Input Block Start

-- ==== Sys2Proof/Laws/PerInstr.lean ====
section
/-!
SUPPORT. Fields of concatenated words, and for each instruction that decoding its word gives it back.
-/

namespace Sys2Proof.Laws

/-! ## Fields of a word -/

theorem append_toNat {m n : Nat} (x : BitVec m) (y : BitVec n) : (x ++ y).toNat = x.toNat * 2 ^ n + y.toNat := by
  rw [BitVec.toNat_append, Nat.shiftLeft_eq, Nat.mul_comm, ← Nat.two_pow_add_eq_or_of_lt y.isLt]

theorem field_toNat {w : Nat} (x : BitVec w) (lo n : Nat) : (field x lo n).toNat = x.toNat / 2 ^ lo % 2 ^ n := by
  rw [field, BitVec.extractLsb'_toNat, Nat.shiftRight_eq_div_pow]

/-- The low part of a word. -/
theorem field_low {m n : Nat} (x : BitVec m) (y : BitVec n) : field (x ++ y) 0 n = y := by
  apply BitVec.eq_of_toNat_eq
  rw [field_toNat, append_toNat, Nat.pow_zero, Nat.div_one, Nat.mul_add_mod', Nat.mod_eq_of_lt y.isLt]

/-- A field above the low part of a word. -/
theorem field_skip {m n : Nat} (x : BitVec m) (y : BitVec n) (k len : Nat) :
    field (x ++ y) (n + k) len = field x k len := by
  apply BitVec.eq_of_toNat_eq
  rw [field_toNat, field_toNat, append_toNat, Nat.pow_add, ← Nat.div_div_eq_div_mul, Nat.mul_comm,
    Nat.mul_add_div (Nat.two_pow_pos n), Nat.div_eq_of_lt y.isLt, Nat.add_zero]

/-- The top part of a word, once the rest is skipped. -/
theorem field_whole {w : Nat} (x : BitVec w) : field x 0 w = x := by
  apply BitVec.eq_of_toNat_eq
  rw [field_toNat, Nat.pow_zero, Nat.div_one, Nat.mod_eq_of_lt x.isLt]


/-- Fields of an SR word. -/
theorem fields_sr (op : BitVec 7) (d : BitVec 6) (a : BitVec 6) (b : BitVec 6) (fn7 : BitVec 7) :
    let w : BitVec 32 := fn7 ++ b ++ a ++ d ++ op
    field w 0 7 = op ∧ field w 7 6 = d ∧ field w 13 6 = a ∧ field w 19 6 = b ∧ field w 25 7 = fn7 :=
  ⟨field_low _ op,
    (field_skip _ op 0 6).trans (field_low _ d),
    (field_skip _ op 6 6).trans ((field_skip _ d 0 6).trans (field_low _ a)),
    (field_skip _ op 12 6).trans ((field_skip _ d 6 6).trans ((field_skip _ a 0 6).trans (field_low _ b))),
    (field_skip _ op 18 7).trans ((field_skip _ d 12 7).trans ((field_skip _ a 6 7).trans ((field_skip _ b 0 7).trans (field_whole _))))⟩

/-- Fields of an SI or SB word. -/
theorem fields_si (op : BitVec 7) (d : BitVec 6) (a : BitVec 6) (imm : BitVec 13) :
    let w : BitVec 32 := imm ++ a ++ d ++ op
    field w 0 7 = op ∧ field w 7 6 = d ∧ field w 13 6 = a ∧ field w 19 13 = imm :=
  ⟨field_low _ op,
    (field_skip _ op 0 6).trans (field_low _ d),
    (field_skip _ op 6 6).trans ((field_skip _ d 0 6).trans (field_low _ a)),
    (field_skip _ op 12 13).trans ((field_skip _ d 6 13).trans ((field_skip _ a 0 13).trans (field_whole _)))⟩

Input Block End

● Assigned task: Word for word, please print every line from the beginning of the records to the line bearing "is skipped. -/", counting both ends and stopping there.

● Answer space:
-- ==== Sys2Proof/Laws/PerInstr.lean ====
section
/-!
SUPPORT. Fields of concatenated words, and for each instruction that decoding its word gives it back.
-/

namespace Sys2Proof.Laws

/-! ## Fields of a word -/

theorem append_toNat {m n : Nat} (x : BitVec m) (y : BitVec n) : (x ++ y).toNat = x.toNat * 2 ^ n + y.toNat := by
  rw [BitVec.toNat_append, Nat.shiftLeft_eq, Nat.mul_comm, ← Nat.two_pow_add_eq_or_of_lt y.isLt]

theorem field_toNat {w : Nat} (x : BitVec w) (lo n : Nat) : (field x lo n).toNat = x.toNat / 2 ^ lo % 2 ^ n := by
  rw [field, BitVec.extractLsb'_toNat, Nat.shiftRight_eq_div_pow]

/-- The low part of a word. -/
theorem field_low {m n : Nat} (x : BitVec m) (y : BitVec n) : field (x ++ y) 0 n = y := by
  apply BitVec.eq_of_toNat_eq
  rw [field_toNat, append_toNat, Nat.pow_zero, Nat.div_one, Nat.mul_add_mod', Nat.mod_eq_of_lt y.isLt]

/-- A field above the low part of a word. -/
theorem field_skip {m n : Nat} (x : BitVec m) (y : BitVec n) (k len : Nat) :
    field (x ++ y) (n + k) len = field x k len := by
  apply BitVec.eq_of_toNat_eq
  rw [field_toNat, field_toNat, append_toNat, Nat.pow_add, ← Nat.div_div_eq_div_mul, Nat.mul_comm,
    Nat.mul_add_div (Nat.two_pow_pos n), Nat.div_eq_of_lt y.isLt, Nat.add_zero]

/-- The top part of a word, once the rest is skipped. -/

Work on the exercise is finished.